Your task is to show every line in the listing below that includes "none".

____

-- ==== Sys2Proof/Certificates/Slice0/Obligations.lean ====
section
/-! DEFINITION. The statements about the machine, from the numbered rules of spec/. A premise `readV s x = .ok a` says that
V[x] can be read (R39) and that its value is `a`; it holds of every register in every state reached from reset. -/

open Sys2Proof Sys2Proof.Machine

/-! ### Encoding (spec/30_encoding.md) -/

/-- Words of 95_test_vectors.md section 2.1 decode as that table says. -/
def Obligations.WordsOfTheSpecDecode : Prop :=
  decodeWord 0x00E0 = some (.cls 0) ∧ decodeWord 0x01E0 = some (.cls 1) ∧ decodeWord 0x0FEE = some (.ret 0xF) ∧
  decodeWord 0x0000 = none ∧ decodeWord 0x0123 = none ∧ decodeWord 0x1ABC = some (.jp 0xABC) ∧
  decodeWord 0x5121 = some (.seVxVy 1 2 1) ∧ decodeWord 0x912F = some (.sneVxVy 1 2 0xF) ∧ decodeWord 0x8008 = none ∧
  decodeWord 0x812E = some (.shlVxVy 1 2) ∧ decodeWord 0xE3A1 = some (.sknp 3) ∧ decodeWord 0xE09F = none ∧
  decodeWord 0xF30A = some (.ldVxK 3) ∧ decodeWord 0xF565 = some (.ldVxMem 5) ∧ decodeWord 0xF0FF = none ∧
  decodeWord 0x6A7B = some (.ldVxKk 0xA 0x7B) ∧ decodeWord 0xD015 = some (.drw 0 1 5)

/-- Decoding the encoding of an instruction gives it back, from its word and from its bytes, whatever follows them. -/
def Obligations.DecodeOfEncodeGivesBack : Prop :=
  ∀ (i : Instr) (rest : List Byte), decodeWord (encode i) = some i ∧ decodeBytes (encodeBytes i ++ rest) = .ok (i, rest)

/-- A word that decodes is the encoding of what it decodes to: decoding drops no bit. -/
def Obligations.EncodeOfDecodeGivesBack : Prop := ∀ (w : Word) (i : Instr), decodeWord w = some i → encode i = w

/-- R94: the two-level dispatch selects an operation exactly where the word matches that operation's row of the map; a word
matches at most one row; a word that matches none is a decode fault. -/
def Obligations.DispatchFollowsTheOpcodeMap : Prop :=
  ∀ w : Word,
    (∀ op : Op, dispatch w = some op ↔ ∃ row ∈ opcodeMap, row.op = op ∧ w &&& row.mask = row.pattern) ∧
    (∀ p ∈ opcodeMap, ∀ q ∈ opcodeMap, w &&& p.mask = p.pattern → w &&& q.mask = q.pattern → p = q) ∧
    ((∀ row ∈ opcodeMap, w &&& row.mask ≠ row.pattern) → dispatch w = none)

/-- R64: the word at `pc` is big-endian, and the second byte's address wraps at 0xFFF. -/
def Obligations.FetchIsBigEndian : Prop :=
  ∀ (s : State) (hi lo : Byte), readMem s s.pc = .ok hi →
    readMem s (BitVec.ofNat 12 ((s.pc.toNat + 1) % 4096)) = .ok lo →
    ∃ w, fetchWord s = .ok w ∧ w.toNat = 256 * hi.toNat + lo.toNat

/-! ### Registers (spec/42_alu.md) -/

/-- R194, R196. -/
def Obligations.LoadsWriteTheirRegister : Prop :=
  ∀ (s : State) (x y : Nibble) (kk b : Byte),
    (decodeWord (0x6#4 ++ x ++ kk) = some (.ldVxKk x kk) ∧
      ∃ t, exec (.ldVxKk x kk) s = .next t ∧ WritesReg s t x kk.toNat) ∧
    (decodeWord (0x8#4 ++ x ++ y ++ 0x0#4) = some (.ldVxVy x y) ∧
      (readV s y = .ok b → ∃ t, exec (.ldVxVy x y) s = .next t ∧ WritesReg s t x b.toNat))
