/-- Settles O52: the reset state is the launch of an empty ROM with the default parameters. -/
theorem resetMeetsTheInvariants : Obligations.ResetMeetsTheInvariants := by
  obtain ⟨hinv, hcause, hread⟩ := launch_invariants defaultConfig []
  exact ⟨hinv, hcause, hread, launch_invariants⟩

/-! ### The first steps after a launch -/

/-- After ROMTooLarge no step changes anything but the schedule and what a render presents (R349, R371). -/
theorem step_of_romTooLarge {cfg : Config} {s : State}
    (hs : s = { raiseRomTooLarge (resetWith cfg) with
                events := s.events, eventNo := s.eventNo, renderDirty := s.renderDirty }) :
    ∃ t, step s = .next t ∧ t = { raiseRomTooLarge (resetWith cfg) with
                                  events := t.events, eventNo := t.eventNo, renderDirty := t.renderDirty } := by
  obtain ⟨t, hstep, ht⟩ := haltedIsTerminal s (by rw [hs]; rfl)
  refine ⟨t, hstep, ?_⟩
  rw [hs] at ht
  rw [ht]
  rfl

theorem underlyingTick_of_fetch_error {keys : BitVec 16} {rnd : Byte} {s : State} {f : Fault} (hwait : s.waitK = false)
    (hb : FetchInBounds s) (hf : fetchWord s = .error f) : underlyingTick keys rnd s = .fault f := by
  have hb' : fetchOutOfBounds (latchInputs keys rnd s) = false := (fetchOutOfBounds_eq_false_iff s).mpr hb
  have hf' : fetchWord (latchInputs keys rnd s) = .error f := hf
  simp [underlyingTick, hwait, runningTick, hb', hf']

/-- The first event after reset (log 4). -/
theorem nextEvent_resetWith (cfg : Config) : nextEvent (resetWith cfg) =
    .pulse (Config.freeKeys 0) (Config.freeRnd 0) false (Config.freeDirtyClr 0) := rfl

theorem runState_resetWith (cfg : Config) : runState (resetWith cfg) = .running := rfl

theorem fetchInBounds_resetWith (cfg : Config) : FetchInBounds (resetWith cfg) :=
  fun ⟨_, hpc⟩ => absurd hpc (by decide : ¬ 0xFFE ≤ progBase.toNat)

/-- Past the font nothing is written at reset. -/
theorem byteAt_resetWith_of_past_font (cfg : Config) {a : Addr} (h : 80 ≤ a.toNat) :
    byteAt (resetWith cfg) a = none := by
  rw [byteAt_resetWith, dif_neg (by omega)]

theorem fetchWord_resetWith_of_fault {cfg : Config} (h : cfg.unwritten = .fault) :
    fetchWord (resetWith cfg) = .error (.unwrittenRead (.mem 0x200)) := by
  have hfirst : readMem (resetWith cfg) progBase = .error (.unwrittenRead (.mem 0x200)) :=
    (readMem_of_unwritten (byteAt_resetWith_of_past_font cfg (by decide))).trans
      (if_neg fun hzero => nomatch hzero.symm.trans h)
  have hpc : (resetWith cfg).pc = progBase := rfl
  rw [fetchWord, hpc, hfirst]

theorem fetchWord_resetWith_of_zero {cfg : Config} (h : cfg.unwritten = .zero) :
    fetchWord (resetWith cfg) = .ok (wordOf 0 0) := by
  have hread : ∀ a : Addr, 80 ≤ a.toNat → readMem (resetWith cfg) a = .ok 0 := fun a ha => by
    rw [readMem_of_unwritten (byteAt_resetWith_of_past_font cfg ha)]
    exact if_pos h
  exact fetchWord_of_readMem (hread progBase (by decide)) (hread (progBase + 1) (by decide))

/-- The first step after an empty ROM under `UNWRITTEN = fault`: the fetch stops. -/
theorem step_resetWith_of_fault {cfg : Config} (h : cfg.unwritten = .fault) :
    step (resetWith cfg) = .fault (.unwrittenRead (.mem 0x200)) := by
  have hr := runState_resetWith cfg
  have hf : fetchWord (beginEvent (resetWith cfg)) = .error (.unwrittenRead (.mem 0x200)) :=
    fetchWord_resetWith_of_fault h
  rw [step_of_ticking_pulse (nextEvent_resetWith cfg) (by simp [hr]) (by simp [hr]),
    underlyingTick_of_fetch_error (s := beginEvent (resetWith cfg)) rfl (fetchInBounds_resetWith cfg) hf, renderAfter]

/-- The first step after an empty ROM under `UNWRITTEN = zero`: the word 0x0000 is illegal. -/
theorem step_resetWith_of_zero {cfg : Config} (h : cfg.unwritten = .zero) :
    ∃ t, step (resetWith cfg) = .next t ∧ t.cause = .decodeFault ∧ t.susp = true ∧ t.pc = 0x202 := by
  have hillegal : decodeWord (wordOf 0 0) = none := by decide
  obtain ⟨-, hpulse⟩ := illegalWordSuspends
  exact ⟨_, hpulse _ _ _ _ _ (nextEvent_resetWith cfg) (runState_resetWith cfg)
    (fetchInBounds_resetWith cfg) (fetchWord_resetWith_of_zero h) hillegal, rfl, rfl, rfl⟩

/-- Settles O51: a legal ROM over the reset memory, a ROM that is too large, and the empty ROM. -/
theorem launchLoadsTheRom : Obligations.LaunchLoadsTheRom := by
  refine fun cfg rom => ⟨fun hlegal => ?_, fun hlarge => ?_, fun hempty => ?_⟩
  · rw [launch_of_legal cfg hlegal]
    have hframe := loadRom_frame rom rom.length (resetWith cfg)
    refine ⟨hframe, ?_, ?_, fun a => ?_⟩
    · rw [hframe]; rfl
    · rw [hframe]; rfl
    · rw [byteAt_loadRom rom hlegal _ rom.length (Nat.le_refl _), byteAt_resetWith]
  · rw [launch_of_tooLarge cfg hlarge]
    exact ⟨raiseRomTooLarge_frame _, fun a ha => byteAt_resetWith_of_past_font cfg ha, fun s => step_of_romTooLarge⟩
  · subst hempty
    rw [launch_of_legal cfg (Nat.zero_le _)]
    exact ⟨step_resetWith_of_fault, step_resetWith_of_zero⟩

end Sys2Proof.Machine
end
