-- ==== Sys2Proof/Decode.lean ====
section
/-! DEFINITION. Decode: the commands of this block arrive as commands, not as words. No row of the opcode table gives bits, so no word spells a command. -/

namespace Sys2Proof

/-- The command that a word of `nbits` bits spells: none, since the table gives no row any bits. -/
def decodeTableWord (_nbits _w : Nat) : Option Instr := none

end Sys2Proof
end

____

WRITTEN RESPONSE ▸
  decodeWord 0x0000 = none ∧ decodeWord 0x0123 = none ∧ decodeWord 0x1ABC = some (.jp 0xABC) ∧
  decodeWord 0x5121 = some (.seVxVy 1 2 1) ∧ decodeWord 0x912F = some (.sneVxVy 1 2 0xF) ∧ decodeWord 0x8008 = none ∧
  decodeWord 0x812E = some (.shlVxVy 1 2) ∧ decodeWord 0xE3A1 = some (.sknp 3) ∧ decodeWord 0xE09F = none ∧
  decodeWord 0xF30A = some (.ldVxK 3) ∧ decodeWord 0xF565 = some (.ldVxMem 5) ∧ decodeWord 0xF0FF = none ∧
matches at most one row; a word that matches none is a decode fault. -/
    ((∀ row ∈ opcodeMap, w &&& row.mask ≠ row.pattern) → dispatch w = none)
    byteAt (resetWith cfg) a = none := by
  have hillegal : decodeWord (wordOf 0 0) = none := by decide
/-- The command that a word of `nbits` bits spells: none, since the table gives no row any bits. -/
def decodeTableWord (_nbits _w : Nat) : Option Instr := none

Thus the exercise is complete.